We are currently using Box as our cloud file system, but the workflow sometimes takes forever to run due to the number of files it reads, and the connector and the number of folders also cause it to stop responding often.
We also have a Windows server that is accessible from the Hub, but from what I read, a shared folder there wouldn’t be accessible from the Hub.
I’m looking for options and suggestions to make this process easier, like a local file system inside the container (I don’t even know if this is possible), or else.
Anyway, I would appreciate any input on the topic.
There is no “local filesystem inside the container” you can rely on for large, shared datasets, container disk disappears between runs, between pods, and when the executor scales.
Because of that, using Box + lots of small files is unfortunately a very tough combination for good performance.

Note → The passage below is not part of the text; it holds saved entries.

/-- The JL_ registers. -/
def regsJL : List RegDef := [
  ⟨"JL_PORT_STATUS", 0x0, .ro, .any, .imm, 0x00000001, []⟩,
  ⟨"JL_PORT_CONTROL", 0x4, .rw, .p, .imm, 0x00001101, [⟨12, 2, .rw, .any⟩, ⟨8, 2, .rw, .any⟩, ⟨1, 1, .w1p, .any⟩, ⟨0, 1, .rw, .any⟩]⟩,
  ⟨"JL_CODE_ERRORS", 0x8, .cnt, .p, .imm, 0, []⟩,
  ⟨"JL_CRC_ERRORS", 0xC, .cnt, .p, .imm, 0, []⟩,
  ⟨"JL_STALE_DROPS", 0x10, .cnt, .p, .imm, 0, []⟩,
  ⟨"JL_SLOT_ERRORS", 0x14, .cnt, .p, .imm, 0, []⟩,
  ⟨"JL_LINK_DELAY", 0x18, .ro, .any, .imm, 0, []⟩,
  ⟨"JL_NODE_ID", 0x40, .rw, .pp, .imm, 0x0000003F, [⟨0, 6, .rw, .oneOf [0,1,2,3,4,5,6,7,8,9,10,11,12,13,14,15,16,17,18,19,20,21,22,23,24,25,26,27,28,29,30,31,63]⟩]⟩,
  ⟨"JL_CONTROL", 0x44, .rw, .p, .beat, 0x001F0300, [⟨31, 1, .w1p, .any⟩, ⟨16, 5, .rw, .any⟩, ⟨8, 2, .rw, .any⟩, ⟨1, 1, .rw, .any⟩, ⟨0, 1, .rw, .any⟩]⟩,
  ⟨"JL_RING_STATUS", 0x48, .ro, .any, .imm, 0x000FC000, []⟩,
  ⟨"JL_LOOP", 0x4C, .ro, .any, .imm, 0, []⟩,
  ⟨"JL_EVENTS", 0x50, .sq, .p, .imm, 0, []⟩,
  ⟨"JL_SYNC_MISSES", 0x54, .cnt, .p, .imm, 0, []⟩,
  ⟨"JL_DROPS", 0x58, .cnt, .p, .imm, 0, []⟩,
  ⟨"JL_GRANT_LATE", 0x5C, .cnt, .p, .imm, 0, []⟩,
  ⟨"JL_MEMBERS", 0x60, .ro, .any, .imm, 0, []⟩]

/-- The PE_ registers. -/
def regsPE : List RegDef := [
  ⟨"PE_STATUS", 0x0, .ro, .any, .imm, 0, []⟩,
  ⟨"PE_CONFIG", 0x4, .rw, .p, .epoch, 0x00C800FF, [⟨16, 10, .rw, .range 0 500⟩, ⟨8, 1, .rw, .any⟩, ⟨0, 8, .rw, .any⟩]⟩,
  ⟨"PE_DISPUTE", 0x8, .rw, .p, .epoch, 0x258141F4, [⟨20, 12, .rw, .range 1 4095⟩, ⟨14, 6, .rw, .range 1 63⟩, ⟨0, 14, .rw, .range 1 10000⟩]⟩,
  ⟨"PE_TOL", 0xC, .rw, .p, .epoch, 0x01F40096, [⟨16, 16, .rw, .range 1 60000⟩, ⟨0, 16, .rw, .range 1 5000⟩]⟩,
  ⟨"PE_MOTION", 0x10, .rw, .p, .epoch, 0, [⟨16, 16, .rw, .any⟩, ⟨0, 16, .rw, .any⟩]⟩,
  ⟨"PE_PATH", 0x14, .rw, .p, .epoch, 0, [⟨0, 20, .rw, .any⟩]⟩,
  ⟨"PE_SEL", 0x18, .rw, .p, .imm, 0, [⟨16, 6, .rw, .range 0 40⟩, ⟨0, 6, .rw, .any⟩]⟩,
  ⟨"PE_MAP", 0x1C, .rw, .p, .epoch, 0, [⟨31, 1, .rw, .any⟩, ⟨30, 1, .rw, .any⟩, ⟨25, 5, .rw, .any⟩, ⟨20, 5, .rw, .range 0 15⟩, ⟨17, 1, .rw, .any⟩, ⟨15, 2, .rw, .any⟩, ⟨14, 1, .rw, .any⟩, ⟨10, 4, .rw, .any⟩]⟩,
  ⟨"PE_CAP", 0x20, .rw, .p, .epoch, 0, [⟨0, 32, .rw, .any⟩]⟩,
  ⟨"PE_OCV", 0x24, .rw, .p, .epoch, 0, [⟨0, 32, .rw, .any⟩]⟩,
  ⟨"PE_LATE", 0x28, .cnt, .p, .imm, 0, []⟩,
  ⟨"PE_EVENTS", 0x2C, .sq, .p, .imm, 0, []⟩]

/-- The FX_ registers. -/
def regsFX : List RegDef := [
  ⟨"FX_STATUS", 0x0, .ro, .any, .imm, 0, []⟩,
  ⟨"FX_ENABLE_LO", 0x4, .rw, .p, .imm, 0, [⟨0, 32, .rw, .any⟩]⟩,
  ⟨"FX_ENABLE_HI", 0x8, .rw, .p, .imm, 0, [⟨0, 32, .rw, .any⟩]⟩,
  ⟨"FX_REST", 0xC, .rw, .p, .imm, 0x02580258, [⟨16, 16, .rw, .range 1 65535⟩, ⟨0, 16, .rw, .range 1 65535⟩]⟩,
  ⟨"FX_DCIR", 0x10, .rw, .p, .imm, 0x03E81388, [⟨16, 16, .rw, .range 250 10000⟩, ⟨0, 16, .rw, .range 100 60000⟩]⟩,
  ⟨"FX_TABLE_CRC", 0x14, .ro, .any, .imm, 0, []⟩,
  ⟨"FX_REGRADE", 0x18, .rw, .p, .imm, 0, [⟨8, 1, .w1p, .any⟩, ⟨0, 6, .rw, .any⟩]⟩,
  ⟨"FX_GRADES", 0x1C, .cnt, .p, .imm, 0, []⟩,
  ⟨"FX_EVENTS", 0x20, .sq, .p, .imm, 0, []⟩,
  ⟨"FX_LAST", 0x24, .ro, .any, .imm, 0x0000FFFF, []⟩]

Every small file can mean an extra network call that adds up very quickly — even if you give the job much more CPU.
What usually works much better:
Combine the many small files into fewer, bigger files:
Parquet files (very efficient for data workflows)
ORC files
One big ZIP or TAR archive
Or load everything into a database table → Reading a few large files is faster than reading thousands of tiny ones.
Move the data from Box to cloud object storage:
Amazon S3 (or any S3-compatible storage)
Azure Blob Storage
This would be much more performant and stable than Box for this kind of workload.